Study material: Begin

/-- `S_INIT[2][64..127]` (10_state.md R23 and its appendix). -/
def sInit2Part1 : List Word :=
  [0x55A867BC#32, 0xA1159A58#32, 0xCCA92963#32, 0x99E1DB33#32, 0xA62A4A56#32, 0x3F3125F9#32, 0x5EF47E1C#32, 0x9029317C#32] ++
  [0xFDF8E802#32, 0x04272F70#32, 0x80BB155C#32, 0x05282CE3#32, 0x95C11548#32, 0xE4C66D22#32, 0x48C1133F#32, 0xC70F86DC#32] ++
  [0x07F9C9EE#32, 0x41041F0F#32, 0x404779A4#32, 0x5D886E17#32, 0x325F51EB#32, 0xD59BC0D1#32, 0xF2BCC18F#32, 0x41113564#32] ++
  [0x257B7834#32, 0x602A9C60#32, 0xDFF8E8A3#32, 0x1F636C1B#32, 0x0E12B4C2#32, 0x02E1329E#32, 0xAF664FD1#32, 0xCAD18115#32] ++
  [0x6B2395E0#32, 0x333E92E1#32, 0x3B240B62#32, 0xEEBEB922#32, 0x85B2A20E#32, 0xE6BA0D99#32, 0xDE720C8C#32, 0x2DA2F728#32] ++
  [0xD0127845#32, 0x95B794FD#32, 0x647D0862#32, 0xE7CCF5F0#32, 0x5449A36F#32, 0x877D48FA#32, 0xC39DFD27#32, 0xF33E8D1E#32] ++
  [0x0A476341#32, 0x992EFF74#32, 0x3A6F6EAB#32, 0xF4F8FD37#32, 0xA812DC60#32, 0xA1EBDDF8#32, 0x991BE14C#32, 0xDB6E6B0D#32] ++
  [0xC67B5510#32, 0x6D672C37#32, 0x2765D43B#32, 0xDCD0E804#32, 0xF1290DC7#32, 0xCC00FFA3#32, 0xB5390F92#32, 0x690FED0B#32]

/-- `S_INIT[2][128..191]` (10_state.md R23 and its appendix). -/
def sInit2Part2 : List Word :=
  [0x667B9FFB#32, 0xCEDB7D9C#32, 0xA091CF0B#32, 0xD9155EA3#32, 0xBB132F88#32, 0x515BAD24#32, 0x7B9479BF#32, 0x763BD6EB#32] ++
  [0x37392EB3#32, 0xCC115979#32, 0x8026E297#32, 0xF42E312D#32, 0x6842ADA7#32, 0xC66A2B3B#32, 0x12754CCC#32, 0x782EF11C#32] ++
  [0x6A124237#32, 0xB79251E7#32, 0x06A1BBE6#32, 0x4BFB6350#32, 0x1A6B1018#32, 0x11CAEDFA#32, 0x3D25BDD8#32, 0xE2E1C3C9#32] ++
  [0x44421659#32, 0x0A121386#32, 0xD90CEC6E#32, 0xD5ABEA2A#32, 0x64AF674E#32, 0xDA86A85F#32, 0xBEBFE988#32, 0x64E4C3FE#32] ++
  [0x9DBC8057#32, 0xF0F7C086#32, 0x60787BF8#32, 0x6003604D#32, 0xD1FD8346#32, 0xF6381FB0#32, 0x7745AE04#32, 0xD736FCCC#32] ++
  [0x83426B33#32, 0xF01EAB71#32, 0xB0804187#32, 0x3C005E5F#32, 0x77A057BE#32, 0xBDE8AE24#32, 0x55464299#32, 0xBF582E61#32] ++
  [0x4E58F48F#32, 0xF2DDFDA2#32, 0xF474EF38#32, 0x8789BDC2#32, 0x5366F9C3#32, 0xC8B38E74#32, 0xB475F255#32, 0x46FCD9B9#32] ++
  [0x7AEB2661#32, 0x8B1DDF84#32, 0x846A0E79#32, 0x915F95E2#32, 0x466E598E#32, 0x20B45770#32, 0x8CD55591#32, 0xC902DE4C#32]

/-- `S_INIT[2][192..255]` (10_state.md R23 and its appendix). -/
def sInit2Part3 : List Word :=
  [0xB90BACE1#32, 0xBB8205D0#32, 0x11A86248#32, 0x7574A99E#32, 0xB77F19B6#32, 0xE0A9DC09#32, 0x662D09A1#32, 0xC4324633#32] ++
  [0xE85A1F02#32, 0x09F0BE8C#32, 0x4A99A025#32, 0x1D6EFE10#32, 0x1AB93D1D#32, 0x0BA5A4DF#32, 0xA186F20F#32, 0x2868F169#32] ++
  [0xDCB7DA83#32, 0x573906FE#32, 0xA1E2CE9B#32, 0x4FCD7F52#32, 0x50115E01#32, 0xA70683FA#32, 0xA002B5C4#32, 0x0DE6D027#32] ++
  [0x9AF88C27#32, 0x773F8641#32, 0xC3604C06#32, 0x61A806B5#32, 0xF0177A28#32, 0xC0F586E0#32, 0x006058AA#32, 0x30DC7D62#32] ++
  [0x11E69ED7#32, 0x2338EA63#32, 0x53C2DD94#32, 0xC2C21634#32, 0xBBCBEE56#32, 0x90BCB6DE#32, 0xEBFC7DA1#32, 0xCE591D76#32] ++
  [0x6F05E409#32, 0x4B7C0188#32, 0x39720A3D#32, 0x7C927C24#32, 0x86E3725F#32, 0x724D9DB9#32, 0x1AC15BB4#32, 0xD39EB8FC#32] ++
  [0xED545578#32, 0x08FCA5B5#32, 0xD83D7CD3#32, 0x4DAD0FC4#32, 0x1E50EF5E#32, 0xB161E6F8#32, 0xA28514D9#32, 0x6C51133C#32] ++
  [0x6FD5C7E7#32, 0x56E14EC4#32, 0x362ABFCE#32, 0xDDC6C837#32, 0xD79A3234#32, 0x92638212#32, 0x670EFA8E#32, 0x406000E0#32]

Study material: End

Assignment: Return exactly, and only, the lines above starting at the line that contains "def sInit2Part1 : List" and ending at the line that contains "0xDE720C8C#32, 0x2DA2F728#32] ++".

Answer section:
def sInit2Part1 : List Word :=
  [0x55A867BC#32, 0xA1159A58#32, 0xCCA92963#32, 0x99E1DB33#32, 0xA62A4A56#32, 0x3F3125F9#32, 0x5EF47E1C#32, 0x9029317C#32] ++
  [0xFDF8E802#32, 0x04272F70#32, 0x80BB155C#32, 0x05282CE3#32, 0x95C11548#32, 0xE4C66D22#32, 0x48C1133F#32, 0xC70F86DC#32] ++
  [0x07F9C9EE#32, 0x41041F0F#32, 0x404779A4#32, 0x5D886E17#32, 0x325F51EB#32, 0xD59BC0D1#32, 0xF2BCC18F#32, 0x41113564#32] ++
  [0x257B7834#32, 0x602A9C60#32, 0xDFF8E8A3#32, 0x1F636C1B#32, 0x0E12B4C2#32, 0x02E1329E#32, 0xAF664FD1#32, 0xCAD18115#32] ++
  [0x6B2395E0#32, 0x333E92E1#32, 0x3B240B62#32, 0xEEBEB922#32, 0x85B2A20E#32, 0xE6BA0D99#32, 0xDE720C8C#32, 0x2DA2F728#32] ++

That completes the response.